WHAT THE TASK REQUIRES
Instruction for the data below: set down exactly the lines from the line with "let kept (a" to the line with "def State.tackTrees (s", inclusive, and no others.

━━ INPUT ━━

-- ==== Sys2Proof/Machine/Reset.lean ====
section
/-! DEFINITION. Resets (chapter 13 and the reset pins, GPIO and V48 of chapter 18): requests, what each level keeps, release, block resets with
epochs, PLL and reference losses, and the live operations on one bolt. -/
namespace Sys2Proof.Machine

/-! ### Requests (R354 to R356, R359) -/

/-- Bits of RST_CAUSE. -/
abbrev causePower : Nat := 0
abbrev causeSysrst : Nat := 1
abbrev causeCmd : Nat := 4
abbrev causeWatchdog : Nat := 5
abbrev causeThermal : Nat := 6
abbrev causeFabric : Nat := 7
abbrev causeDebug : Nat := 8
abbrev causeEscalated : Nat := 9
abbrev causeDeferred : Nat := 10

/-- A bit of RST_CAUSE set, at once and for the reset in progress or asked for. -/
def State.cause (s : State) (c : Nat) : State :=
  ({ s with rst := { s.rst with causes := Nat.lor s.rst.causes (2 ^ c) } }).wb .rst ⟨F.RST_CAUSE_POWER.off, c, 1⟩ true

/-- A request of a level, with its source bit where it has one: merged with a reset in progress that is as deep, escalating one that is
not; a core reset before the first READY is performed as a system reset (R359). -/
def State.askReset (s : State) (n : Nat) (c : Option Nat) : State :=
  let s := match c with
    | some c => s.cause c
    | none => s
  let early := n == 3 && !s.rst.wasReady
  let n := if early then 2 else n
  let s := if early then s.cause causeEscalated else s
  if s.rst.level ≠ 0 ∧ s.rst.level ≤ n then s
  else { s with rst := { s.rst with want := if s.rst.want = 0 then n else min s.rst.want n } }

/-- RST_CMD written: the key word of a level, or a protocol-class event (R355). -/
def State.rstCmd (s : State) (q v : Nat) : State :=
  if v = 0x5EA30001 then s.askReset 1 (some causeCmd)
  else if v = 0x5EA30002 then s.askReset 2 (some causeCmd)
  else if v = 0x5EA30003 then s.askReset 3 (some causeCmd)
  else s.logReg q (Blk.rst.base + F.RST_CMD_KEY.off)

/-- Row RESET_FRAME (R296, R355). -/
def execResetFrame (dest : MgmtDest) (key : Word) (s : State) : Result :=
  .next (match s.route dest 0x03 (leBytes 4 key.toNat) with
    | (false, s) => s
    | (true, s) =>
      if !s.b (.fab 0) F.FAB_MGMT_CFG_RESET_EN || !(key == 0x5EA30002 || key == 0x5EA30003) then s.wb (.fab 0) F.FAB_MGMT_STAT_BAD_RESET true
      else (s.wb (.fab 0) F.FAB_MGMT_STAT_RESET_RCVD true).askReset (key.toNat - 0x5EA30000) (some causeFabric))

/-- Row HKC_WATCHDOG: only the HKC image services the watchdog. -/
def execHkcWatchdog (s : State) : Result := .next (if s.hkc.imageRuns then s.askReset 2 (some causeWatchdog) else s)

/-! ### What a level keeps (R353, R361, Table 13.1) -/

/-- The bits of a BAR0 register that a system reset keeps: RST_CAUSE, RST_GLITCH, the output pin latches, the debug logic, FATAL until the
HKC image starts (R432), and TAPE_SYNC_CFG while reset is asserted (Table 18.2). -/
def keepSystem (off : Nat) : BitVec 32 :=
  match locate off with
  | some .rst => if [0x4, 0x10, 0x300, 0x304].contains (off - Blk.rst.base) then 0xFFFFFFFF else 0
  | some .trc => 0xFFFFFFFF
  | some .err => if off = Blk.err.base + F.ERR_STATUS_FATAL.off then BitVec.ofNat 32 (2 ^ F.ERR_STATUS_FATAL.lo) else 0
  | some .tape => if off = Blk.tape.base + F.TAPE_SYNC_CFG_OUT_EN.off then 0xFFFFFFFF else 0
  | _ => 0

/-- The bits that a core reset keeps: beside those, what Table 13.1 names, with the numbers of the sites (R353) and the state of the PLLs that
it leaves alone. -/
def keepCore (off : Nat) : BitVec 32 :=
  match locate off with
  | some .id =>
    if off = F.ID_STATUS_FUSES.off then BitVec.ofNat 32 (2 ^ F.ID_STATUS_FUSES.lo)
    else if off = F.ID_W1_NEXT.off ∨ (0x110 ≤ off ∧ off < 0x11C) ∨ 0x130 ≤ off then 0 else 0xFFFFFFFF
  | some .mbx => 0xFFFFFFFF
  | some .thm => if off = Blk.thm.base + F.THM_SENSOR_BAD_COUNT.off then 0 else 0xFFFFFFFF
  | some .err => 0xFFFFFFFF
  | some (.fab _) => 0xFFFFFFFF
  | some .rst => if off = Blk.rst.base + F.RST_CLK_STATUS_FABREF.off then 0x3F000 else keepSystem off
  | some .tape =>
    if [F.TAPE_STATUS_LOCKED.off, F.TAPE_SYNC_CFG_OUT_EN.off, F.TAPE_SYNC_VAL_LO_VALUE.off, F.TAPE_SYNC_VAL_HI_VALUE.off].contains
      (off - Blk.tape.base) then 0xFFFFFFFF else 0
  | some (.bolt b) => if off = (Blk.bolt b).base + F.BOLT_STACKS_STACKS.off then 0xFFFFFFFF else 0
  | some (.stk k) => if off - (Blk.stk k).base < 0xC00 then 0xFFFFFFFF else 0
  | some (.edge e) =>
    let rel := off - (Blk.edge e).base
    if rel = F.EDGE_STATUS_TRAINED.off then BitVec.ofNat 32 (2 ^ F.EDGE_STATUS_TRAINED.lo)
    else if 0x40 ≤ rel ∧ rel < 0xC0 then BitVec.ofNat 32 (2 ^ 4 - 1)
    else if (0x200 ≤ rel ∧ rel < 0x300) ∨ (0x400 ≤ rel ∧ rel < 0x480) then 0xFFFFFFFF else 0
  | _ => keepSystem off

/-- Registers with the bits of a mask kept and the others at their Reset column. -/
def keepRegs (keep : Nat → BitVec 32) (m : SMap (BitVec 32)) : SMap (BitVec 32) :=
  m.filterMap fun w =>
    let k := keep w.1
    let v := (w.2 &&& k) ||| (regReset w.1 &&& ~~~k)
    if v = regReset w.1 then none else some (w.1, v)

/-- Power-on reset: the record store, what was in its path, and what stands outside the module remain. -/
def State.clearPower (s : State) : State :=
  { State.reset with
    pending := s.pending, out := s.out, free := s.free, store := { s.store with pulse := 0 }, fuses := s.fuses,
    pins := { Pins.reset with low := s.pins.low, gpio := s.pins.gpio, v48 := s.pins.v48, fabref := s.pins.fabref },
    therm := { Thermal.reset with cyc := s.store.cycles } }

/-- System reset. -/
def State.clearSystem (s : State) : State :=
  { State.reset with
    pending := s.pending, out := s.out, free := s.free, tape := s.tape, regs := keepRegs keepSystem s.regs, store := s.store,
    fuses := s.fuses, pins := s.pins, jtag := s.jtag, trace := s.trace, mgmt := s.mgmt, rst := s.rst,
    hkc := { Hkc.reset with powered := true }, therm := { Thermal.reset with nextRound := s.tape + 1000000, cyc := s.store.cycles } }

def Sensor.unflag (x : Sensor) : Sensor := { x with bad := false, same := 0, hits := 0 }

/-- What a core reset does to thermal management: broken sensors and lost domains are flagged anew (R386, R388), throttling ends. -/
def Thermal.unflag (t : Thermal) : Thermal :=
  { t with selfRefresh := true, thr := [], lost := [], sensors := t.sensors.map fun x => (x.1, x.2.unflag) }

/-- Core reset: DRAM in self-refresh, with the staged images of the HKC, keeps its contents; every flit of a pattern is gone, and a device copy or gather
in progress ends as abandoned (R365). -/
def State.clearCore (s : State) : State :=
  let s := (List.range 4).foldl (fun s d => (s.shutDrop d).2) s
  let kept (a : Nat) : Bool := a < 0x200000000000 || (0x500000000000 ≤ a && a < 0x600000000000)
  let t : State := { State.reset with
    pending := s.pending, out := s.out, free := s.free, tape := s.tape, regs := keepRegs keepCore s.regs, bar4 := s.bar4,
    mem := s.mem.filter (fun c => kept c.1), errs := s.errs.filter (fun c => c.1 < 0x200000000000), chans := s.chans,
    log := s.log, logSel := s.logSel, qps := s.qps, hports := s.hports,
    fab := s.fab.map (fun f => (f.1, { f.2 with slots := [], backlog := [], slipAsked := false, slipMarks := [], nextSlot := 0, resvNext := 0 })),
    hkc := s.hkc, store := s.store, fuses := s.fuses, therm := s.therm.unflag, pins := s.pins, jtag := s.jtag,
    trace := s.trace, mgmt := s.mgmt, rst := s.rst }
  t.narrowAll ((List.range 12).filter fun f => (t.fport f).both &&& ~~~(t.fport f).failing != 0)

/-- A stop that a reset ends (R465): TRC_STOP_STATUS.STATE is idle. -/
def State.endStop (s : State) : State :=
  if s.trace.stopped then
    (({ s with trace := { s.trace with stopped := false, armed := none, held := [] } }).w .trc F.TRC_STOP_STATUS_STATE 0).wb .trc F.TRC_STOP_STATUS_TRIGGERED
      false
  else s

/-- A LEAVING frame on every port that is up, at its next flit boundary, ahead of what waits there (Table 10.8). -/
def State.sendLeaving (s : State) : State :=
  ((List.range 12).filter s.portUp).foldl (fun s f =>
    (frameFlits 0x02 (xyz12 (s.neighbour f)) (xyz12 s.coord) 1 []).foldl (fun s fl =>
      let at_ := (s.fport f).free (flitTime (s.fabWidth f)) s.tape
      s.emit f fl (at_ / 100) at_) s) s

/-- The tack trees of the fabric patterns that run. -/
def State.tackTrees (s : State) : SMap (Nat × Nat) :=
  (List.range 12).filterMap fun b => ((s.bolt b).pat.filter fun p => p.fabric && s.patRuns b).map fun p => (b, p.parent, p.children)

/-- Reset of a level is asserted (R357): what it does not keep is cleared, RST_CAUSE tells its sources and its level. -/
def State.performReset (s : State) (n : Nat) (held : Bool) : State :=
  let causes := s.rst.causes
  let s' := s.txnReset
  let s' := if n = 1 then { s'.clearPower with txns := s'.txns } else if n = 2 then { s'.clearSystem with txns := s'.txns }
    else { s'.clearCore with txns := s'.txns }
  let s' := { s' with rst := { ResetSt.reset with level := n, since := s'.tape, want := if s.rst.want < n then s.rst.want else 0, heldShut := held, wasReady := n == 3 && s.rst.wasReady,
                                                  trees := if held then s.tackTrees else [] } }
  let s' := if n = 1 then s' else s'.endStop
  let at_ := Blk.rst.base + F.RST_CAUSE_POWER.off
  (s'.setWord at_ (s'.word at_ ||| BitVec.ofNat 32 causes)).w .rst F.RST_CAUSE_LEVEL n

/-- Levels 1 and 2 send LEAVING, once (R357). -/
def State.leave (s : State) (n : Nat) : State :=
  if n = 3 ∨ s.rst.left then s else { s.sendLeaving with rst := { s.sendLeaving.rst with left := true } }

/-- The row of a level: performed when it is the level asked for; a record-store pulse in progress defers it (R358). -/
def State.goReset (s : State) (n : Nat) : State :=
  if s.rst.want ≠ n then s
  else
    let s := s.leave n
    if s.tape < s.store.pulse then { s.cause causeDeferred with rst := { (s.cause causeDeferred).rst with waits := true } }
    else s.performReset n false

def execPowerOnReset (s : State) : Result := .next (s.goReset 1)
def execSystemReset (s : State) : Result := .next (s.goReset 2)
def execCoreReset (s : State) : Result := .next (s.goReset 3)

/-- Row RESET_DEFERRED: the pulse ends. -/
def execResetDeferred (s : State) : Result :=
  .next (if s.rst.waits && s.rst.want != 0 then
    let s := (s.leave s.rst.want).advanceTo s.store.pulse
    s.performReset s.rst.want false
  else s)

/-! ### Release (R345, R357, R360, R480) -/

/-- What holds a reset: a shutdown, a pin held low, absent supply, a request not yet performed. -/
def State.mayRelease (s : State) : Bool :=
  s.rst.level != 0 && s.rst.want == 0 && !s.rst.heldShut && s.pins.v48 && !s.pins.low.contains .por && !s.pins.low.contains .sysrst

/-- The steps of Table 12.5 begin. -/
def State.release (s : State) : State :=
  let n := s.rst.level
  let s := if n = 1 then s else s.advanceTo (s.rst.since + 10000)
  let s := s.w2 .rst F.RST_LAST_TAPE_LO_TAPE F.RST_LAST_TAPE_HI_TAPE s.tape
  let s := { s with rst := { s.rst with level := 0, steps := n == 3, trees := [] }, therm := { s.therm with aclkGated := false } }
  if n = 1 then s
  else if n = 2 then (s.setWord (Blk.tape.base + F.TAPE_SYNC_CFG_OUT_EN.off) 0).enterStep 2
  else s.enterStep 6

/-- Row RESET_RELEASE. -/
def execResetRelease (s : State) : Result := .next (if s.mayRelease then s.release else s)

/-! ### Reset pins and V48 (R360, R476, R477, R480) -/

def glitchOf : ResetPin → Fld
  | .por => F.RST_GLITCH_POR
  | .sysrst => F.RST_GLITCH_SYS
  | .perst0 => F.RST_GLITCH_PERST0
  | .perst1 => F.RST_GLITCH_PERST1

━━━

SOLVED EXERCISE
  let kept (a : Nat) : Bool := a < 0x200000000000 || (0x500000000000 ≤ a && a < 0x600000000000)
  let t : State := { State.reset with
    pending := s.pending, out := s.out, free := s.free, tape := s.tape, regs := keepRegs keepCore s.regs, bar4 := s.bar4,
    mem := s.mem.filter (fun c => kept c.1), errs := s.errs.filter (fun c => c.1 < 0x200000000000), chans := s.chans,
    log := s.log, logSel := s.logSel, qps := s.qps, hports := s.hports,
    fab := s.fab.map (fun f => (f.1, { f.2 with slots := [], backlog := [], slipAsked := false, slipMarks := [], nextSlot := 0, resvNext := 0 })),
    hkc := s.hkc, store := s.store, fuses := s.fuses, therm := s.therm.unflag, pins := s.pins, jtag := s.jtag,
    trace := s.trace, mgmt := s.mgmt, rst := s.rst }
  t.narrowAll ((List.range 12).filter fun f => (t.fport f).both &&& ~~~(t.fport f).failing != 0)

/-- A stop that a reset ends (R465): TRC_STOP_STATUS.STATE is idle. -/
def State.endStop (s : State) : State :=
  if s.trace.stopped then
    (({ s with trace := { s.trace with stopped := false, armed := none, held := [] } }).w .trc F.TRC_STOP_STATUS_STATE 0).wb .trc F.TRC_STOP_STATUS_TRIGGERED
      false
  else s

/-- A LEAVING frame on every port that is up, at its next flit boundary, ahead of what waits there (Table 10.8). -/
def State.sendLeaving (s : State) : State :=
  ((List.range 12).filter s.portUp).foldl (fun s f =>
    (frameFlits 0x02 (xyz12 (s.neighbour f)) (xyz12 s.coord) 1 []).foldl (fun s fl =>
      let at_ := (s.fport f).free (flitTime (s.fabWidth f)) s.tape
      s.emit f fl (at_ / 100) at_) s) s

/-- The tack trees of the fabric patterns that run. -/
def State.tackTrees (s : State) : SMap (Nat × Nat) :=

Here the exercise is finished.